Author : Louis Ginzberg
Publisher :
Page : 375 pages
File Size : 32,90 MB
Release : 1910
Category :
ISBN :
Author : Louis Ginzberg
Publisher : Robson Books Limited
Page : 645 pages
File Size : 27,69 MB
Release : 2001
Category : Bible
ISBN : 9781861054739
Bible Legends explores the rich crop of legends that occur in the Old Testament, many of which are the key to the richest literary and artistic traditions of the western world. Real people emerge from these familiar (and not so familiar) stories: Adam's ascent into Heaven in a chariot; Abraham's trial by fire; Jonah's adventure in the whale; Solomon as a beggar; the wooing of Rebekah; the life of Moses; David and Goliath; Cain and Abel. In this fascinating book, Louis Ginzberg presents the Bible's spiritual values in new colours and dimensions. This is storytelling with a grain of salt and a lot of wit. These tales sprang from the ancient oral tradition and changed the daily thoughts and deeds of a hundred generations; here, their power and truth is examined
Author : Louis Ginzberg
Publisher :
Page : 522 pages
File Size : 46,64 MB
Release : 1928
Category : Bible
ISBN :
Author : Ḥayah Bar-Yitsḥaḳ
Publisher : Wayne State University Press
Page : 210 pages
File Size : 42,64 MB
Release : 2001
Category : History
ISBN : 9780814327890
The first appearance of Jews in Poland and their adventures during their early years of settlement in the country are concealed in undocumented shadows of history.
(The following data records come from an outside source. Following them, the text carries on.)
-- ==== Sys2Proof/Tests/Slice0.lean ====
section
/-! SUPPORT. Small checks: decoding words of the spec's formats, ill-formed commands, witnesses for the statements, one-step results. -/

namespace Sys2Proof.Tests

set_option Elab.async false

open Sys2Proof Sys2Proof.Machine Sys2Proof.Safety Sys2Proof.Claims

/-! ### Small states -/

/-- The block after reset with its clocks running, 1 GiB of DDR on channel 0 whose first 256 KiB are the normal
world's, and what a test changes. -/
def dev (f : Hw → Hw) : State :=
  let h := ({ Hw.reset with off := false, bootWait := none }.updMc 0 fun x => { x with capacity := 2 ^ 30 }).setReg (chkReg 0x10008) (w64 (2 ^ 30))
    |>.setReg (chkReg 8) 0x3F000 |>.setReg (chkReg 16) (w64 (2 ^ 63 + 7))
  ⟨f h, [], []⟩

/-- Thread t runs with these registers. -/
def runs (t : Nat) (a : Arch) (h : Hw) : Hw := h.updThread t fun x => { x with a := a, run := .running }

/-- Registers at M with g1, g2 and g3 given. -/
def regs3 (x y z : Word) : Arch := { Arch.reset with pc := 0x1000, g := [(1, x), (2, y), (3, z)] }

/-- The L1D of core c holds a line. -/
def withL1d (c l : Nat) (st : LSt) (h : Hw) : Hw :=
  h.updL1d c fun x => { x with en := true, lines := sset (l % 128 * 8 + l / 128 % 8) ⟨l, st, .normal, 0, false⟩ x.lines }

/-- Core c holds, clean and alone, the lines of the handlers' addresses and of the frames that the tests use. -/
def vectors (c : Nat) (h : Hw) : Hw :=
  [0, 1, 2, 3, 4, 5, 0x80, 0x81].foldl (fun h l => withL1d c l .e h) h

/-- Thread 0 at M, ready, with its L1D holding line 0 of memory. -/
def t0 (x y z : Word) : State := dev fun h => withL1d 0 0 .m (runs 0 (regs3 x y z) h)

/-- What an access or a decode answers, as a test that the kernel evaluates. -/
def onePiece (x : X2) (pa : Word) (mt : MemType) (tg : Target) (n : Nat) : Bool :=
  match x with
  | .ok [p] => decide (p.pa = pa ∧ p.mt = mt ∧ p.tg = tg ∧ p.len = n ∧ p.off = 0)
  | _ => false

theorem x2_of {x : X2} {pa : Word} {mt : MemType} {tg : Target} {n : Nat} (h : onePiece x pa mt tg n = true) : x = .ok [⟨pa, mt, tg, n, 0⟩] := by
  unfold onePiece at h
  split at h
  · rename_i p; obtain ⟨a, b, c, d, e⟩ := p; simp_all
  · cases h

def answersOk {ε α : Type} [DecidableEq α] (x : Except ε α) (a : α) : Bool :=
  match x with
  | .ok y => decide (y = a)
  | .error _ => false

theorem ok_of {ε α : Type} [DecidableEq α] {x : Except ε α} {a : α} (h : answersOk x a = true) : x = .ok a := by
  cases x <;> simp_all [answersOk]

def echkOk {α β : Type} [DecidableEq β] (x : EChk α) (f : α → β) (b : β) : Bool :=
  match x with
  | .ok y => decide (f y = b)
  | _ => false

theorem echk_of {α β : Type} [DecidableEq β] {x : EChk α} {f : α → β} {b : β} (h : echkOk x f b = true) : ∃ y, x = .ok y ∧ f y = b := by
  cases x <;> simp_all [echkOk]

/-- Whether the conditions of an entry hold. -/
def entryTest (t : Nat) (x : Level) (c : Cause) (s : State) (pa : Word) (mt : MemType) (entry : Word) : Bool :=
  let h := s.hw.applyCtx t
  let a := (h.thread t).a
  let acc : Acc := ⟨x, entryWorld x a.secure, 0⟩
  decide (a.geode = 0) &&
    echkOk (frameChk s.mem h t acc .push 0 (a.crAt (lvlKey x acc.secure 2) - 64)) (fun r => (r.1, r.2.1)) (pa, mt) &&
    echkOk (handlerRead s.mem h t acc (a.crAt (lvlKey x acc.secure 1) + w64 (8 * c.code))) id entry &&
    decide ((h.thread t).b.sb.length < 16) && decide ((h.thread t).b.vstWait = [])

theorem entry_of {t : Nat} {x : Level} {c : Cause} {s : State} {pa : Word} {mt : MemType} {entry : Word}
    (h : entryTest t x c s pa mt entry = true) : EntryOpen t x c s pa mt entry := by
  simp only [entryTest, Bool.and_eq_true, decide_eq_true_eq] at h
  obtain ⟨⟨p, m, tg⟩, k, e⟩ := echk_of h.1.1.1.2
  obtain ⟨w, k2, rfl⟩ := echk_of h.1.1.2
  cases e
  exact ⟨h.1.1.1.1, ⟨tg, k⟩, k2, h.1.2, h.2⟩

/-- Registers at a level and world, with g1 to g3 and the stack pointers of every level at 0x2040. -/
def regsAt (l : Level) (sec : Bool) (x y z : Word) : Arch :=
  { regs3 x y z with level := l, secure := sec, cr := [(0x402, 0x2040), (0x802, 0x2040), (0xC02, 0x2040), (0x1402, 0x2040)] }

/-- Thread 0 at a level and world. -/
def at_ (l : Level) (sec : Bool) (x y z : Word) : State := dev fun h => vectors 0 (runs 0 (regsAt l sec x y z) h)

/-! ### Witnesses: integer, memory and atomic instructions -/

theorem witness_StepRunsFrontCommand :
    ({ t0 0 0 0 with pending := [.bypass, .idcode] } : State).pending = .bypass :: [.idcode] := rfl

theorem witness_CommandsKeepQueue : ∃ u, exec .bypass (t0 0 0 0) = .next u := ⟨_, rfl⟩

theorem witness_IntegerResults :
    (t0 8 2 3).hw.off = false ∧ (t0 8 2 3).hw.ready 0 [destG 1, destG 2] .int = true ∧ (t0 8 2 3).hw.ready 0 [destG 31] .int = true ∧
      (t0 8 2 3).hw.ready 0 [] .int = true := by decide +kernel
What survived are legends of origin that early chronicles, historians, writers, and folklore scholars transcribed, thus contributing to their preservation. According to the legendary chronicles Jews resided in Poland for a millennium and developed a vibrant community. Haya Bar-Itzhak examines the legends of origin of the Jews of Poland and discloses how the community creates its own chronicle, how it structures and consolidates its identity through stories about its founding, and how this identity varies from age to age. Bar-Itzhak also examines what happened to these legends after the extermination of Polish Jewry during the Holocaust, when the human space they describe no longer exists except in memory. For the Polish Jews after the Holocaust, the legends of origin undergo a fascinating transformation into legends of destruction. Jewish Poland -- Legends of Origin brings to light the more obscure legends of origin as well as those already well known. This book will be of interest to scholars in folklore studies as well as to scholars of Judaic history and culture.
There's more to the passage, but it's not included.